Yılmaz, şöyle devam etti: “Merkez Bankası’nın faiz indirimi sonucunda yaşanan kurdaki artış, Türkiye’de enflasyonun daha da artmasına yol açacak. Kurdaki artış orta mal ve hammadde ithalatına bağımlı olan Türkiye’de üretim maliyetlerini süratle artıracaktır. Hali hazırda 12 aylık üretici enflasyonu yüzde 45; son periyottaki kur artışlarının akabinde bunun daha da artması kaçınılmaz. İktisadın yüzde9-10 büyüdüğü bir iktisatta üretici fiyat artışları perakende fiyatlarına daha kolay yansıtılacak ve tüketici enflasyonu da hızlanarak artacak.”
ÇİLLER KOLTUĞU KAPTIRDI
Merkez Bankası’nın siyasi kanattan gelen talimata uyup faiz indirmekle enflasyon cinini şişeden çıkarmış olduğunu söz eden Yılmaz, “O cini tekrar şişeye geri sokmak çok sıkıntı olacak, bilhassa sabit gelirli halk büyük düşünce çekecek. Yüksek enflasyon ortamında siyaset faizini indirmek, popülist iktisat siyasetidir. Ülke süratle seçim sınırı sathına yanlışsız ilerliyor. Piyasalar da giderek seçimin yaklaşacağı ve popülizm yoğunluğunun giderek artacağını fiyatlıyor” dedi.

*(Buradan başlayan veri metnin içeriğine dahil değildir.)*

/-- The passes in flight on an engine are lost: each is owed to its context again, with the context's next descriptor
held until the rerun reaches its boundary (R115). -/
def losePasses (s : State) (e : Nat) : State :=
  let lost := ((engine s e).pass.toList ++ (engine s e).behind).map (·.slot)
  let s := lost.foldl (fun s i => modSlot s e i fun x => { x with
    run := x.run.map fun r => { r with started := r.next }, rerunOwed := x.run.isSome }) s
  modEngine s e fun x => { x with pass := none, behind := [], nextSlot := none }

/-- An engine is fenced: no new pass; its contexts move (R136, R188), one under referee when that has ended
(R151), and the replay of a stall ends (R399). A pass in flight that has no
boundary to come on a fenced engine is owed as a rerun. -/
def clearEngine (s : State) (e : Nat) : State :=
  let s := losePasses { s with hlt := { s.hlt with stalls := tset none s.hlt.stalls e none } } e
  let s := (List.range 4).foldl (fun s i =>
    if (slot s e i).refHold then s else moveSlot s e i) s
  leaseReplan s e

/-- A pocket has failed: nothing can be copied from it, and the jobs of its contexts end with FENCED (R136,
R188). -/
def failPocket (s : State) (e : Nat) : State :=
  (List.range 4).foldl (fun s i =>
    if (slot s e i).valid && (slot s e i).job != 0 then faultSlot s e i .fenced else s) s

/-- The context a host core runs is faulted with a status (R161, R400, R412). -/
def faultCore (s : State) (k : Nat) (st : Status) : State :=
  let c := hostCore s k
  if c.loaded then faultJob s c.handle st 0 (96 + k) else s

/-- The stack of a DIC target empties, and what stood on it becomes PENDING (R382). -/
def dicClear (s : State) (t : Nat) : State :=
  let c := dicCore s t
  let s := c.stack.foldl (fun s e => setDicSrc s e.1
    { dicSrc s e.1 with active := false, pending := true, rearm := false }) s
  setDicCore s t { c with stack := [], frozen := false }

/-- An engine reset of a unit (R401): its logic, in-flight pass or instruction and its registers;
pocket, memories, slots, rings and chain state stay. -/
def resetUnit (s : State) (u : Nat) : State :=
  if u < 16 then modEngine (losePasses s u) u fun x => { x with active := none, standby := none }
  else if u < 32 then s
  else if u < 96 then resetSignalCore s (u - 32)
  else if u < 112 then dicClear s (4 + (u - 96))
  else s

/-- A counted engine reset (R402): HLT_UNITu_ACTIVITY, and an ENGINE_RESET record with its cause. -/
def countReset (s : State) (u cause : Nat) : State :=
  let x := unitSt s u
  let times := (x.resetTimes ++ [now s]).filter fun t => since s t ≤ 600 * ticksPerS
  let s := setUnit s u { x with
    resets := Nat.min 255 (x.resets + 1), actSat := x.actSat || x.resets == 255
    resetTimes := times }
  raise s { code := 0x021, severity := 3, die := unitDie u, unit := u, domain := unitDomain u
            count := times.length, d0 := cause }

/-- A FENCE record (R394). -/
def fenceRecord (s : State) (u cause : Nat) : State :=
  raise s { code := 0x011, severity := 3, die := unitDie u, unit := u, domain := unitDomain u
            d0 := cause }

/-- A unit leaves service when it is fenced or held out: contexts, leases, cells and host-core
contexts follow (R136, R188, R257, R412). The slot planner takes the fence of a signal core, decoder or
encoder up at the next slot boundary (R252, R267). -/
def takeOut (s : State) (u : Nat) : State :=
  if u < 32 then clearEngine s (u % 16)
  else if u < 96 then s
  else if u < 112 then faultCore s (u - 96) .fenced
  else s

/-- A fence (R154, R411, R414): the unit's state, the fence list for a confirmed fence, the FENCE
record with its cause, and what leaves the unit. -/
def fenceUnit (s : State) (u : Nat) (f : Fence) (cause : Nat) : State :=
  let s := modUnit s u fun x => { x with fence := f, hold := 0 }
  let s := if f == .confirmed && !s.hlt.hr.fenceList.contains u then
      setRec s { s.hlt.hr with fenceList := s.hlt.hr.fenceList ++ [u] } else s
  refreshHealth (noteReferees (takeOut (fenceRecord s u cause) u))

/-- Hold form of a unit (R412). -/
def holdForm (u : Nat) : Nat := if u < 32 then 1 else if u < 96 then 2 else 3

/-- Manager hold (R412): the form, the MANAGER_HOLD record, and for held-out units what leaves them. -/
def holdUnit (s : State) (u : Nat) : State :=
  let s := modUnit s u fun x => { x with hold := holdForm u }
  let s := raise s { code := 0x013, severity := 3, die := unitDie u, unit := u
                     domain := unitDomain u, d0 := holdForm u }
  let s := if u < 32 then leaseReplan s (u % 16)
    else if u < 96 then s
    else takeOut s u
  refreshHealth (noteReferees s)

/-- Self-fences in the last 60 min (R412). -/
def budgetUsed (s : State) : Nat :=
  (s.hlt.selfFences.filter fun t => since s t < 3600 * ticksPerS).length

/-- A fence that the FL8 decides at run time (R411), within the budget of R412. A unit that is fenced or
held already is not counted twice. -/
def selfFence (s : State) (u : Nat) (f : Fence) (cause : Nat) : State :=
  let x := unitSt s u
  if x.fence != .none || x.hold != 0 then s
  else if budgetUsed s < 2 then
    fenceUnit { s with hlt := { s.hlt with selfFences := s.hlt.selfFences ++ [now s] } } u f cause
  else holdUnit s u

/-- A strike (R153): the log, the unit's count, the STRIKE record; a confirmed one fences (R154). The
record counts unconfirmed strikes alone (R392, R405), and names the strike's job and sleeve. An unreadable log is
reported (R176). -/
def strike (s : State) (u kind location jobH sl : Nat) (confirmed : Bool) : State :=
  let x := unitSt s u
  let un := if confirmed then x.unconfirmed
    else (x.unconfirmed ++ [now s]).filter fun t => since s t < 3600 * ticksPerS
  let s := setUnit s u { x with
    strikes := Nat.min 255 (x.strikes + 1), liningSat := x.liningSat || x.strikes == 255
    unconfirmed := un }
  let s := if liningLogBad s then reportUnreadable s 3552 else s
  let s := { s with lin := { s.lin with strikes := s.lin.strikes ++
    [{ unit := u, kind := kind, location := location, job := jobH, sleeve := sl
       confirmed := confirmed, raw := now s }] } }
  let s := raise s { code := 0x010, severity := 3, die := unitDie u, unit := u
                     domain := unitDomain u, count := if confirmed then 0 else un.length
                     sleeve := if jobH = 0 && sl = 0 then none else some sl
                     job := if jobH = 0 then none else some (jobH, (job s jobH).gen)
                     d0 := kind + 256 * b2n confirmed, d1 := location }
  refreshHealth (if confirmed then selfFence s u .confirmed 1 else s)

/-- A check disagreement of a unit is counted (R173). -/
def countDisagree (s : State) (u : Nat) : State :=
  modUnit s u fun x => { x with
    disagree := Nat.min 0xFFFF (x.disagree + 1), liningSat := x.liningSat || x.disagree == 0xFFFF }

Bu kurallarda popülist siyasetlerin ülkeye yarar sağlamayacağı üzere iktidara da yararı olmayacağını tabir eden Yılmaz, 1994’te benzeri siyasetleri daha makûs şartlarda uygulayan Tansu Çiller’in partisi Hakikat Yol’un Cumhurbaşkanı Erdoğan’ın siyaset sahnesine çıktığı 27 Mart 1994 seçimlerini kaybettiğini hatırlattı.
2022 ENFLASYONU YÜZDE 30’LARI BULUR
Enflasyon üzerinde ikinci bir tesirin de yüzde 20’lere çıkmış resmi tüketici enflasyonuna reaksiyon olarak 2022 başında fiyatların yüzde 20’nin de üzerinde bir oranda artmasından geleceğini lisana getiren Yılmaz, “Merkez Bankası’nın enflasyonla çabayı bir kenara bıraktığı bir ülkede hükümetin emekçi sendikalarını gelecek yıl enflasyonun daha düşük olacağı konusunda ikna etmesi mümkün değil. Bu durumda 2022’nin enflasyonu daha yüksek olacak, yüzde 30’ları bulabilecek” öngörüsünde bulundu.